Erdős Problem 402

Reference: erdosproblems.com/402

theorem erdos_402 (A : Finset ℕ) (h₁ : 0 ∉ A) (h₂ : A.Nonempty) : ∃ a ∈ A, ∃ b ∈ A, ↑(a.gcd b) ≤ ↑a / ↑A.card

Prove that, for any finite set $A\subset\mathbb{N}$, there exist $a, b\in A$ such that $$ \gcd(a, b)\leq a/|A|. $$

theorem erdos_402.variants.equality (A : Finset ℕ) (h₁ : 0 ∉ A) (h₂ : A.Nonempty) (hA : ∀ (n : ℕ), A ≠ Finset.Icc 1 n ∧ A ≠ Finset.image (fun (i : ℕ) => (Finset.Icc 1 n).lcm id / i) (Finset.Icc 1 n) ∧ A ≠ {2, 3, 4, 6}) : ∃ a ∈ A, ∃ b ∈ A, ↑(a.gcd b) < ↑a / ↑A.card

A conjecture of Graham [Gr70], who also conjectured that (assuming $A$ itself has no common divisor) the only cases where equality is achieved are when $A = \{1, ..., n\}$ or $\{L/1, ..., L/n\}$ (where $L = \operatorname{lcm}(1, ..., n)$) or $\{2, 3, 4, 6\}$. Note: The source [BaSo96] mentioned on the Erdős page makes it clear what quantfiers to use for "where equality is achieved". See Theorem 1.1 there.

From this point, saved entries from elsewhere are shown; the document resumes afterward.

-- ==== Sys2Proof/Tests/Slice0.lean ====
section
/-! SUPPORT. The model's own tests: words of the spec's encoding, the WellFormed smoke, one-step vectors of 95_test_vectors.md (expected
results are the spec's), reset and faults, and a witness for each obligation that has hypotheses. -/

namespace Sys2Proof.Tests

open Sys2Proof.Machine

/-- A running machine on a flat memory, with these registers and these listed cells. -/
def cpu (a x y sp : Byte) (pc : Word) (p : Flags) (cells : Memory) : State :=
  { State.reset with a := a, x := x, y := y, sp := sp, pc := pc, p := p, mem := cells, bus := flatMap }

/-- The call returned this cycle count and a state that passes the test. -/
def returns (r : RunResult) (cycles : Nat) (ok : State → Bool) : Bool :=
  match r with
  | .returned t n => n == cycles && ok t
  | .aborted _ _ => false
  | .noStep _ => false

/-! Well-formedness: a mnemonic in a mode R86 leaves empty is refused. -/

-- R86: no immediate store, no LDX zero-page,X, no accumulator INC, no JMP zero-page, no branch but relative, no implied LDA.
theorem test_wellFormed_refuses : (AsmLine.wellFormed ⟨.sta, .imm 0x10⟩ || AsmLine.wellFormed ⟨.ldx, .mem (.zpx 0x10)⟩ ||
    AsmLine.wellFormed ⟨.inc, .acc⟩ || AsmLine.wellFormed ⟨.jmp, .mem (.zp 0x10)⟩ || AsmLine.wellFormed ⟨.bne, .mem (.abs 0x8000)⟩ ||
    AsmLine.wellFormed ⟨.lda, .imp⟩ || AsmLine.wellFormed ⟨.clc, .acc⟩ || AsmLine.wellFormed ⟨.ora, .mem (.ind 0x02FF)⟩ ||
    AsmLine.wellFormed ⟨.bit, .mem (.indx 0x10)⟩ || AsmLine.wellFormed ⟨.cpx, .mem (.indy 0x10)⟩ ||
    AsmLine.wellFormed ⟨.jsr, .mem (.rel 0x10)⟩ || AsmLine.wellFormed ⟨.lda, .mem (.zpy 0x10)⟩ ||
    AsmLine.wellFormed ⟨.stx, .mem (.absy 0x10)⟩ || AsmLine.wellFormed ⟨.sty, .mem (.absx 0x10)⟩) = false := by decide

theorem test_wellFormed_accepts : (AsmLine.wellFormed ⟨.sta, .mem (.absx 0x10A5)⟩ && AsmLine.wellFormed ⟨.jmp, .mem (.ind 0x02FF)⟩ &&
    AsmLine.wellFormed ⟨.lsr, .acc⟩ && AsmLine.wellFormed ⟨.bne, .mem (.rel 0xFC)⟩) = true := by decide

/-! Decoding. -/

-- Row 0x of R87, operand bytes in the order of R82.
theorem test_decode_row_0 :
    decode [0x00] = .ok (.brk, []) ∧
    decode [0x01, 0x81] = .ok (.oraIndx 0x81, []) ∧
    decode [0x05, 0x81] = .ok (.oraZp 0x81, []) ∧
    decode [0x06, 0x81] = .ok (.aslZp 0x81, []) ∧
    decode [0x08] = .ok (.php, []) ∧
    decode [0x09, 0x81] = .ok (.oraImm 0x81, []) ∧
    decode [0x0A] = .ok (.aslAcc, []) ∧
    decode [0x0D, 0x34, 0x92] = .ok (.oraAbs 0x9234, []) ∧
    decode [0x0E, 0x34, 0x92] = .ok (.aslAbs 0x9234, []) :=
  ⟨rfl, rfl, rfl, rfl, rfl, rfl, rfl, rfl, rfl⟩

-- Row 1x of R87, operand bytes in the order of R82.
theorem test_decode_row_1 :
    decode [0x10, 0x81] = .ok (.bpl 0x81, []) ∧
    decode [0x11, 0x81] = .ok (.oraIndy 0x81, []) ∧
    decode [0x15, 0x81] = .ok (.oraZpx 0x81, []) ∧
    decode [0x16, 0x81] = .ok (.aslZpx 0x81, []) ∧
    decode [0x18] = .ok (.clc, []) ∧
    decode [0x19, 0x34, 0x92] = .ok (.oraAbsy 0x9234, []) ∧
    decode [0x1D, 0x34, 0x92] = .ok (.oraAbsx 0x9234, []) ∧
    decode [0x1E, 0x34, 0x92] = .ok (.aslAbsx 0x9234, []) :=
  ⟨rfl, rfl, rfl, rfl, rfl, rfl, rfl, rfl⟩

-- Row 2x of R87, operand bytes in the order of R82.
theorem test_decode_row_2 :
    decode [0x20, 0x34, 0x92] = .ok (.jsr 0x9234, []) ∧
    decode [0x21, 0x81] = .ok (.andIndx 0x81, []) ∧
    decode [0x24, 0x81] = .ok (.bitZp 0x81, []) ∧
    decode [0x25, 0x81] = .ok (.andZp 0x81, []) ∧
    decode [0x26, 0x81] = .ok (.rolZp 0x81, []) ∧
    decode [0x28] = .ok (.plp, []) ∧
    decode [0x29, 0x81] = .ok (.andImm 0x81, []) ∧
    decode [0x2A] = .ok (.rolAcc, []) ∧
    decode [0x2C, 0x34, 0x92] = .ok (.bitAbs 0x9234, []) ∧
    decode [0x2D, 0x34, 0x92] = .ok (.andAbs 0x9234, []) ∧
    decode [0x2E, 0x34, 0x92] = .ok (.rolAbs 0x9234, []) :=
  ⟨rfl, rfl, rfl, rfl, rfl, rfl, rfl, rfl, rfl, rfl, rfl⟩

-- Row 3x of R87, operand bytes in the order of R82.
theorem test_decode_row_3 :
    decode [0x30, 0x81] = .ok (.bmi 0x81, []) ∧
    decode [0x31, 0x81] = .ok (.andIndy 0x81, []) ∧
    decode [0x35, 0x81] = .ok (.andZpx 0x81, []) ∧
    decode [0x36, 0x81] = .ok (.rolZpx 0x81, []) ∧
    decode [0x38] = .ok (.sec, []) ∧
    decode [0x39, 0x34, 0x92] = .ok (.andAbsy 0x9234, []) ∧
    decode [0x3D, 0x34, 0x92] = .ok (.andAbsx 0x9234, []) ∧
    decode [0x3E, 0x34, 0x92] = .ok (.rolAbsx 0x9234, []) :=
  ⟨rfl, rfl, rfl, rfl, rfl, rfl, rfl, rfl⟩

-- Row 4x of R87, operand bytes in the order of R82.
theorem test_decode_row_4 :
    decode [0x40] = .ok (.rti, []) ∧
    decode [0x41, 0x81] = .ok (.eorIndx 0x81, []) ∧
    decode [0x45, 0x81] = .ok (.eorZp 0x81, []) ∧
    decode [0x46, 0x81] = .ok (.lsrZp 0x81, []) ∧
    decode [0x48] = .ok (.pha, []) ∧
    decode [0x49, 0x81] = .ok (.eorImm 0x81, []) ∧
    decode [0x4A] = .ok (.lsrAcc, []) ∧
    decode [0x4C, 0x34, 0x92] = .ok (.jmpAbs 0x9234, []) ∧
    decode [0x4D, 0x34, 0x92] = .ok (.eorAbs 0x9234, []) ∧
    decode [0x4E, 0x34, 0x92] = .ok (.lsrAbs 0x9234, []) :=
  ⟨rfl, rfl, rfl, rfl, rfl, rfl, rfl, rfl, rfl, rfl⟩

TODO(firsching): Consider if we should have the other direction here as well or an iff statement.

theorem erdos_402.variants.szegedy_zaharescu_weak : ∀ᶠ (n : ℕ) in Filter.atTop, ∀ (A : Finset ℕ), A.card = n → 0 ∉ A → (n ≤ (A ×ˢ A).sup fun (x : ℕ × ℕ) => x.1 / x.1.gcd x.2) ∧ ((n = (A ×ˢ A).sup fun (x : ℕ × ℕ) => x.1 / x.1.gcd x.2) ↔ ∃ k > 0, A = Finset.image (fun (x : ℕ) => k * x) (Finset.Icc 1 n) ∨ A = Finset.image (fun (x : ℕ) => k * (Finset.Icc 1 n).lcm id / x) (Finset.Icc 1 n))

Proved for all sufficiently large sets (including the sharper version which characterises the case of equality) independently by Szegedy [Sz86] and Zaharescu [Za87]. The following is taken from [Sz86].

There exists an effectively computable $n_0$ with the following properties: (i) if $n\geq n_0$ and $a_1, a_2, ..., a_n$ are distinct natural numbers then $\max_{i, j} \frac{a_i}{(a_i, a_j)} \geq n$. (ii) If equality holds then the system $\{a_1, a_2, ..., a_n\}$ is either of the type $\{k, 2k, ..., nk\}$ or of the type $\left\{\frac{k}{1}, \frac{k}{2}, ..., \frac{k}{n}\right\}$